(Collected data)
------------------------
/-- The factory scan of a group without a factory defect table: marked blocks are BAD, and the table goes to the defect-log blocks
(R376). -/
def State.factoryScan (s : State) (g : Nat) (b : BringUp) : State :=
  match b.scan with
  | none => s
  | some l =>
    let bad := (l.filter (fun x => grpOf (maCh x.1) == g && !marksClear (s.factoryMark (g / 8)) x.2)).map Prod.fst
    let s := bad.foldl (fun s a => s.updBte a (fun t => { t with st := 7 })) s
    ((s.grp g).anchors.drop 2).foldl (fun s a =>
      s.enqueue { kind := .prog, addr := a, prio := s.iprio 0x10, who := .mark, slc := true }) s

/-- WIDE applies only while both groups of a pair are home groups (R372). -/
def State.wideCheck (s : State) (g : Nat) : State :=
  let marked := bit (bytesAt (s.med.ring.getD (g / 8) 0) 0 2) (8 * (g / 8) + g % 8 / 2)
  if marked ∧ ¬ s.wide g ∧ s.isHome g ∧ ¬ s.med.wideRefused then
    { s with med.wideRefused := true }.post (E.MED_WIDE_REFUSED (g / 8)) g
  else s

/-- Every channel of group `g` is up or felled: the group is OWNED. -/
def State.groupUp (s : State) (g : Nat) (b : BringUp) : State :=
  let s := (grpChs g).zipIdx.foldl (fun s c => s.chanUp c.1 (b.chans.getD c.2 {})) s
  let s := ((((s.setGst g 5).groupTables g b).anchorSearch g b).factoryScan g b)
  let s := (s.post (E.MED_GROUP_OWNED (g / 8)) g).wideCheck g
  (s.refillReserve.gcCheck g).placeAll.rawFlush

/-! ### Loss and release (R332, R334, R889) -/

/-- OWN_WIRE_FAULT (R328): the wire is high although the part pulls it. -/
def execOwnWireFault (g : Nat) (s : State) : Res :=
  .next (s.when (s.gst g == 4 || s.gst g == 5) (fun s =>
    let s := ((s.driversOff g).setGst g 8).drive g false
    (s.updGrp g (fun x => { x with otherLow := false })).post (E.MED_OWN_WIRE_FAULT (g / 8)) g))

/-- Longest time an operation can still take, ns (Table MED-4, R888). -/
def State.opLeft (s : State) (o : Op) : Nat :=
  let ch := maCh o.addr
  let mx := match o.kind with
    | .read => s.ts ch 0x08 4
    | .prog => 1000 * s.ts ch 0x0C 4
    | .erase => 1000 * s.ts ch 0x10 4
    | .raw => 1000 * o.raw.tmo
  mx - (o.ran + (s.time - o.resumed))

/-- The owner of a group drains it (R334): suspended operations resume, those that need more than 3 ms are aborted. -/
def State.releaseOp (s : State) (req : Req) (g : Nat) : State :=
  if ¬ s.owned g then s.refuseWrite req (F.MED_GRP_CMD.off (g / 8) (g % 8))
  else
    let s := (s.setGst g 6).cancelUndercuts (fun o => grpOf (maCh o.addr) == g)
    (grpChs g).foldl (fun s ch => (s.expLuns ch).foldl (fun s u =>
      let s := s.lunResume ch u
      if (s.lun ch u).cur.any (fun o => decide (3000000 < s.opLeft o)) then s.lunReset ch u else s) s) s

/-- RELEASE (R334). -/
def execRelease (req : Req) (g : Nat) (s : State) : Res := 
  .next (s.when (decide (g < 16)) (fun s => s.byReq req (F.MED_GRP_CMD.off (g / 8) (g % 8)) (fun s => s.releaseOp req g)))

/-- Nothing of a group is in flight. -/
def State.groupQuiet (s : State) (g : Nat) : Bool :=
  (grpChs g).all (fun ch => (s.expLuns ch).all (fun u =>
    (s.lun ch u).cur.isEmpty && (s.lun ch u).susp.isEmpty && s.lunSt ch u != 1))
    && s.med.reads.all (fun r => !(r.stage == 0 && grpOf (maCh r.op.addr) == g))

/-- A returned group goes UNOWNED: HANDBACK_GRANT tells the joining part (Table LVE-9, step 4). -/
def State.handGrant (s : State) (g : Nat) : State :=
  if s.rd F.LVE_STAT_PAIR = 6 ∧ bit s.lve.foreign g ∧ s.lve.hbStage = 4 then
    { s with lve.foreign := setBits s.lve.foreign g 1 0 }.send (.handbackGrant (2 ^ g))
  else s

/-- A drain ends: drivers off, the wire held 10 µs longer. -/
def State.drainDone (s : State) (g : Nat) : State :=
  let s := ((s.driversOff g).setGst g 0).put F.MED_GRP_STAT_FORCED 0 (g / 8) (g % 8)
  ((s.groupGone g).updGrp g (fun x => { x with releasing := true })).handGrant g

/-- GROUP_DRAIN_END (R334). -/
def execGroupDrainEnd (g : Nat) (s : State) : Res :=
  .next (s.when (s.gst g == 6 && s.groupQuiet g) (fun s => s.drainDone g))

/-- What still runs on a group when its drain takes too long: busy LUNs are reset, and reads in decoding are asked again
(R334). -/
def State.drainCut (s : State) (g : Nat) : State :=
  let s := (grpChs g).foldl (fun s ch => (s.expLuns ch).foldl (fun s u =>
    if (s.lun ch u).cur.isEmpty && (s.lun ch u).susp.isEmpty then s else s.lunReset ch u) s) s
  let l := s.med.reads.filter (fun r => r.stage == 0 && grpOf (maCh r.op.addr) == g)
  l.foldl (fun s r => (s.dropRead r).enqueue r.op) s

/-- GROUP_DRAIN_TIMEOUT (R334): what is left goes back to its producers. -/
def execGroupDrainTimeout (g : Nat) (s : State) : Res :=
  .next (s.when (s.gst g == 6) (fun s => (s.drainCut g).drainDone g))

/-- WIRE_RELEASE_DELAY (R889): the wire is released and its level judged; a held CLAIM acts. -/
def execWireReleaseDelay (g : Nat) (s : State) : Res :=
  .next (s.when (s.gst g == 0 && (s.grp g).releasing) (fun s =>
    let x := s.grp g
    let s := (s.drive g false).updGrp g (fun x => { x with releasing := false, claimPend := false })
    let s := if x.otherLow then s.setGst g 1 else s
    if x.claimPend then s.claimOp .part g else s))

/-- The drivers of a die go to high impedance and its wires are released (R332). -/
def State.keeperDie (s : State) (die : Nat) : State :=
  ((List.range 8).map (8 * die + ·)).foldl (fun s g =>
    let s := s.driversOff g
    if s.drives g || s.gst g == 3 then
      let low := (s.grp g).otherLow
      let s := ((s.setGst g (if low then 1 else 0)).drive g false).put F.MED_GRP_STAT_FORCED 0 (g / 8) (g % 8)
      (s.updGrp g (fun x => { x with releasing := false, claimPend := false })).groupGone g
    else s) (s.put F.MED_STAT_KEEPER 0 die)

/-- The keepers of both dies trip, LEAVING goes out with the reason given, and the part stops (R419, R892). -/
def State.keeperStop (s : State) (die reason : Nat) : State :=
  let s := (s.keeperDie die).sendAll (.leaving reason)
  { s with lve.stopped := true }

/-- KEEPER_TRIP (R332, R892): the hub has not refreshed the keeper of a die for 100 µs. -/
def execKeeperTrip (die : Nat) (s : State) : Res :=
  .next (s.when (decide (die < 2) && s.on F.MED_STAT_KEEPER die) (fun s => s.keeperStop die 3))

end Sys2Proof.Machine
end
------------------------
**REQUIRED WORK**.
Above are the records. Print exactly, and only, the lines from the line with "def State.drainCut (s" to the line with "let s := ((s.setGst", both inclusive.

**WRITTEN REPLY**.
def State.drainCut (s : State) (g : Nat) : State :=
  let s := (grpChs g).foldl (fun s ch => (s.expLuns ch).foldl (fun s u =>
    if (s.lun ch u).cur.isEmpty && (s.lun ch u).susp.isEmpty then s else s.lunReset ch u) s) s
  let l := s.med.reads.filter (fun r => r.stage == 0 && grpOf (maCh r.op.addr) == g)
  l.foldl (fun s r => (s.dropRead r).enqueue r.op) s

/-- GROUP_DRAIN_TIMEOUT (R334): what is left goes back to its producers. -/
def execGroupDrainTimeout (g : Nat) (s : State) : Res :=
  .next (s.when (s.gst g == 6) (fun s => (s.drainCut g).drainDone g))

/-- WIRE_RELEASE_DELAY (R889): the wire is released and its level judged; a held CLAIM acts. -/
def execWireReleaseDelay (g : Nat) (s : State) : Res :=
  .next (s.when (s.gst g == 0 && (s.grp g).releasing) (fun s =>
    let x := s.grp g
    let s := (s.drive g false).updGrp g (fun x => { x with releasing := false, claimPend := false })
    let s := if x.otherLow then s.setGst g 1 else s
    if x.claimPend then s.claimOp .part g else s))

/-- The drivers of a die go to high impedance and its wires are released (R332). -/
def State.keeperDie (s : State) (die : Nat) : State :=
  ((List.range 8).map (8 * die + ·)).foldl (fun s g =>
    let s := s.driversOff g
    if s.drives g || s.gst g == 3 then
      let low := (s.grp g).otherLow
      let s := ((s.setGst g (if low then 1 else 0)).drive g false).put F.MED_GRP_STAT_FORCED 0 (g / 8) (g % 8)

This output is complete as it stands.